Jace Tyrrell to leave West End post to take similar role in Sydney
One of London retail’s key representatives is returning to his native Australia with news that New West End Company (NWEC) CEO Jace Tyrrell is set to step down after six years at the helm of the central London Business Improvement District (BID).
He’ll join The New Sydney Waterfront Company, Australia’s first BID, as its new CEO from October.
And ahead of his exit, he again called on the UK government to make simple legislative changes to support Britain’s shopping and leisure centre on its road to recovery.
In Sydney, Tyrrell will be looking to replicate his achievements in London’s premier shopping district and commercial hub in his new role at Sydney’s Western Harbour Precinct that spans 7km of waterfront and aims to become a world-leading destination.
In London, Tyrrell has been a big part of many developments in recent years such as the multimillion-pound upgrades of Bond Street and Hanover Square Gardens, as well as the £5 billion injection of capital coming in the next few years. He also led the team that steered the world-famous district through the pandemic and its challenges over the past few years.
As mentioned, ahead of the Queen’s speech next month, he wants the UK government to make legislative changes that will benefit West End customers and businesses as the recovery gets under way.

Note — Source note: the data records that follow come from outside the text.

-- ==== Sys2Proof/Laws/Ops.lean ====
section
/-! SUPPORT. What each shared operation on the registers and the buffer can do, said once. -/

namespace Sys2Proof.Machine

/-- The register word of every fault (10_state.md R36 to R38, 60_exceptions.md R230). -/
theorem statusWord_code (c : Cause) :
    statusWord true c.code =
      match c with
      | .fieldTooWide => 0x03
      | .fieldEmpty => 0x05
      | .rangeOutsideBuffer => 0x07
      | .illegalCommand => 0x09 := by
  cases c <;> rfl

theorem raiseFault_halted (c : Cause) (s : State) : (raiseFault c s).Halted := by
  show (statusWord true c.code).getLsbD 0 = true
  cases c <;> decide

theorem raiseFault_statusLegal (c : Cause) (s : State) : (raiseFault c s).StatusLegal := by
  unfold State.StatusLegal
  rw [raiseFault_status]
  cases c <;> decide

theorem StatusLegal.not_reserved {s : State} (h : s.StatusLegal) : s.causeReserved = false := by
  unfold State.causeReserved State.causeField
  rcases h with h | h | h | h | h <;> rw [h] <;> decide

theorem StatusLegal.ready_iff {s : State} (h : s.StatusLegal) : s.Ready ↔ s.status = 0 := by
  unfold State.Ready State.faultBit
  rcases h with h | h | h | h | h <;> rw [h] <;> decide

/-- A ready machine with a legal `STATUS` accepts a command. -/
theorem acceptance_ready {s : State} (hl : s.StatusLegal) (hr : s.Ready) : acceptance s = none := by
  rw [acceptance, StatusLegal.not_reserved hl, if_neg (by decide), hr, if_neg (by decide)]

/-- A halted machine with a legal `STATUS` accepts none. -/
theorem acceptance_halted {s : State} (hl : s.StatusLegal) (hh : s.Halted) :
    acceptance s = some (.fault .halted) := by
  rw [acceptance, StatusLegal.not_reserved hl, if_neg (by decide), hh, if_pos rfl]

/-- A command is accepted only by a machine whose FAULT bit is 0. -/
theorem ready_of_acceptance {s : State} (h : acceptance s = none) : s.Ready := by
  unfold acceptance at h
  split at h
  · cases h
  · split at h
    · cases h
    · exact Bool.eq_false_iff.2 ‹_›

/-- Acceptance looks at `STATUS` alone. -/
theorem acceptance_congr {s t : State} (h : s.status = t.status) : acceptance s = acceptance t := by
  have hc : s.causeReserved = t.causeReserved := by rw [State.causeReserved, State.causeReserved, State.causeField, State.causeField, h]
  have hf : s.faultBit = t.faultBit := by rw [State.faultBit, State.faultBit, h]
  rw [acceptance, acceptance, hc, hf]

@[simp] theorem acceptance_setPort (s : State) (p : List PortEvent) : acceptance (s.setPort p) = acceptance s := rfl

@[simp] theorem acceptance_setRdata (s : State) (v : Option Word64) : acceptance (s.setRdata v) = acceptance s := rfl

@[simp] theorem acceptance_setBuf (s : State) (m : Memory) : acceptance (s.setBuf m) = acceptance s := rfl

theorem stop_outcome_ne_next (why : Stop) (t : State) : why.outcome ≠ .next t := by
  cases why <;> simp [Stop.outcome]

/-- A defined byte is what `BUF` lists there. -/
theorem readByte_eq_ok {s : State} {i : Nat} {b : Byte} :
    readByte s i = .ok b ↔ i < s.params.len ∧ s.buf.read i = some b := by
  unfold readByte
  split
  · split <;> simp_all
  · simp_all

theorem readByte_defined {s : State} (h : s.BufDefined) {i : Nat} (hi : i < s.params.len) :
    ∃ b, readByte s i = .ok b := by
  obtain ⟨b, hb⟩ := Option.isSome_iff_exists.1 (h i hi)
  exact ⟨b, readByte_eq_ok.2 ⟨hi, hb⟩⟩

theorem readByte_congr {s t : State} (hp : s.params = t.params) (i : Nat) (hb : s.buf.read i = t.buf.read i) :
    readByte s i = readByte t i := by
  rw [readByte, readByte, hp, hb]

/-- A byte write inside the buffer changes `BUF` alone, and there one byte. -/
theorem writeByte_of_lt {s : State} {i : Nat} (hi : i < s.params.len) (b : Byte) :
    writeByte s i b = .ok (s.setBuf (s.buf.write i b)) := if_pos hi

theorem writeByte_inv {s t : State} {i : Nat} {b : Byte} (h : writeByte s i b = .ok t) :
    i < s.params.len ∧ t = s.setBuf (s.buf.write i b) := by
  unfold writeByte at h
  split at h
  · exact ⟨‹_›, (Except.ok.inj h).symm⟩
  · cases h

theorem physIndex_lt {e : Endian} {len k : Nat} (h : k < len) : physIndex e len k < len := by
  cases e <;> (simp only [physIndex]; omega)

theorem physIndex_inj {e : Endian} {len j k : Nat} (hj : j < len) (hk : k < len) :
    physIndex e len j = physIndex e len k ↔ j = k := by
  cases e with
  | little => exact Iff.rfl
  | big => simp only [physIndex]; omega

/-- Each view is its own inverse. -/
theorem physIndex_physIndex {e : Endian} {len k : Nat} (h : k < len) : physIndex e len (physIndex e len k) = k := by
  cases e with
  | little => rfl
  | big => simp only [physIndex]; omega

theorem readLogical_of_lt {e : Endian} {s : State} {k : Nat} (hk : k < s.params.len) :
    readLogical e s k = readByte s (physIndex e s.params.len k) := if_pos hk

theorem readLogical_defined {e : Endian} {s : State} (h : s.BufDefined) {k : Nat} (hk : k < s.params.len) :
    ∃ b, readLogical e s k = .ok b := by
  rw [readLogical_of_lt hk]; exact readByte_defined h (physIndex_lt hk)

theorem writeLogical_of_lt {e : Endian} {s : State} {k : Nat} (hk : k < s.params.len) (b : Byte) :
    writeLogical e s k b = .ok (s.setBuf (s.buf.write (physIndex e s.params.len k) b)) := by
  rw [writeLogical, if_pos hk, writeByte_of_lt (physIndex_lt hk)]

theorem writeLogical_inv {e : Endian} {s t : State} {k : Nat} {b : Byte} (h : writeLogical e s k b = .ok t) :
    k < s.params.len ∧ t = s.setBuf (s.buf.write (physIndex e s.params.len k) b) := by
  unfold writeLogical at h
  split at h
  · exact ⟨‹_›, (writeByte_inv h).2⟩
  · cases h

theorem logicalByte_lt (e : Endian) (s : State) (k : Nat) : logicalByte e s k < 256 := by
  unfold logicalByte; split
  · exact BitVec.isLt _
  · decide

theorem logicalByte_beyond {e : Endian} {s : State} {k : Nat} (hk : s.params.len ≤ k) : logicalByte e s k = 0 := by
  rw [logicalByte, readLogical, if_neg (by omega)]

/-- The bits of a partial sum: those of the bytes it takes in. -/
theorem testBit_spanValue (e : Endian) (s : State) (start n i : Nat) :
    (spanValue e s start n).testBit i = (decide (i < 8 * n) && (logicalByte e s (start + i / 8)).testBit (i % 8)) := by
  have hlt : ∀ n, spanValue e s start n < 2 ^ (8 * n) := by
    intro n
    induction n with
    | zero => exact Nat.one_pos
    | succ n ih =>
      have hb := logicalByte_lt e s (start + n)
      have hmul : logicalByte e s (start + n) * 2 ^ (8 * n) ≤ 255 * 2 ^ (8 * n) := Nat.mul_le_mul_right _ (by omega)
      have hpow : (2 : Nat) ^ (8 * (n + 1)) = 256 * 2 ^ (8 * n) := by
        rw [Nat.mul_add, Nat.pow_add, Nat.mul_comm]
      rw [spanValue, hpow]
      omega
  induction n with
  | zero => simp [spanValue]
  | succ n ih =>
    rw [spanValue, Nat.mul_comm, Nat.add_comm, Nat.testBit_two_pow_mul_add _ (hlt n)]
    by_cases hi : i < 8 * n
    · rw [if_pos hi, ih, decide_eq_true hi, decide_eq_true (by omega)]
    · rw [if_neg hi]
      by_cases hi' : i < 8 * (n + 1)
      · rw [decide_eq_true hi', Bool.true_and, show i / 8 = n by omega, show i - 8 * n = i % 8 by omega]
      · rw [decide_eq_false hi', Bool.false_and]
        refine Nat.testBit_lt_two_pow ((logicalByte_lt e s _).trans_le ?_)
        rw [show (256 : Nat) = 2 ^ 8 from rfl]
        exact Nat.pow_le_pow_right (by decide) (by omega)

theorem spanValue_lt (e : Endian) (s : State) (start n : Nat) : spanValue e s start n < 2 ^ (8 * n) :=
  Nat.lt_pow_two_of_testBit _ fun i hi => by rw [testBit_spanValue, decide_eq_false (by omega), Bool.false_and]

/-- The bits of the whole buffer's number are its logical bits (20_memory.md R62). -/
theorem testBit_bufValue (e : Endian) (s : State) (i : Nat) : (bufValue e s).testBit i = logicalBit e s i := by
  rw [bufValue, testBit_spanValue, Nat.zero_add, logicalBit]
  by_cases hi : i < 8 * s.params.len
  · rw [decide_eq_true hi, Bool.true_and]
  · rw [decide_eq_false hi, logicalByte_beyond (by omega), Nat.zero_testBit, Bool.false_and]

/-- Logical bits beyond the buffer read as 0 (42_read.md R172). -/
theorem logicalBit_beyond {e : Endian} {s : State} {i : Nat} (hi : 8 * s.params.len ≤ i) : logicalBit e s i = false := by
  rw [logicalBit, logicalByte_beyond (by omega), Nat.zero_testBit]

end Sys2Proof.Machine
end

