-- ==== Sys2Proof/Laws/Step.lean ====
section
/-! SUPPORT. What a step can do, said once. -/

namespace Sys2Proof.Machine

/-- A next state of an offered command: a ready machine, and either ILLEGAL_COMMAND taken or the command run. -/
theorem offerCommand_inv {tx : Transaction} {foreign : List Nat} {s t : State} (h : offerCommand tx foreign s = .next t) :
    s.Ready ∧
      ((∃ why, decode tx = .error why ∧ t = raiseFault .illegalCommand s) ∨
       (∃ i, decode tx = .ok i ∧ i.wf s.params = true ∧ races i s.params.len foreign = false ∧ exec i s = .next t)) := by
  unfold offerCommand at h
  split at h
  · exact absurd h (stop_outcome_ne_next _ _)
  · rename_i ha
    refine ⟨ready_of_acceptance ha, ?_⟩
    split at h
    · exact .inl ⟨_, ‹_›, (Host.Outcome.next.inj h).symm⟩
    · split at h
      · split at h
        · cases h
        · exact .inr ⟨_, ‹_›, ‹_›, by simp_all, h⟩
      · cases h

/-- A next state of a step: idle, a reset, or a command offered. -/
theorem step_inv {s t : State} (h : step s = .next t) :
    (s.port = [] ∧ t = s) ∨
    (∃ rest, s.port = .reset :: rest ∧ t = assertReset (s.setPort rest)) ∨
    (∃ tx foreign rest, s.port = .command tx foreign :: rest ∧ offerCommand tx foreign (s.setPort rest) = .next t) := by
  unfold step portStep at h
  split at h
  · exact .inl ⟨‹_›, (Host.Outcome.next.inj h).symm⟩
  · exact .inr (.inl ⟨_, ‹_›, (Host.Outcome.next.inj h).symm⟩)
  · exact .inr (.inr ⟨_, _, _, ‹_›, h⟩)

end Sys2Proof.Machine
end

He said the business rates system needs to be overhauled, the Electronic Visa Waiver Scheme for visitors from the Gulf States should be simplified, the decision to abolish tax-free shopping in the UK must be revised and Sunday trading hours need to be looked at again in the West End.
Tyrrell said: “Sydney’s Western Harbour is one of Australia’s most loved areas, with a huge scope to re-assert itself as a leading global retail, leisure, commercial and cultural powerhouse.
“Coupled with this excitement of returning down under are very fond memories and great successes achieved with the board and team at New West End Company. London’s West End has evolved in recent years — despite the upheaval of a pandemic — and is set to transform into a district filled with innovative new brands, experiences and streetscape that really cater to the modern local and global customer.
“But, if the West End is to achieve this, the government must act now and make the necessary changes to facilitate our recovery and the one in eight London jobs that our area supports.”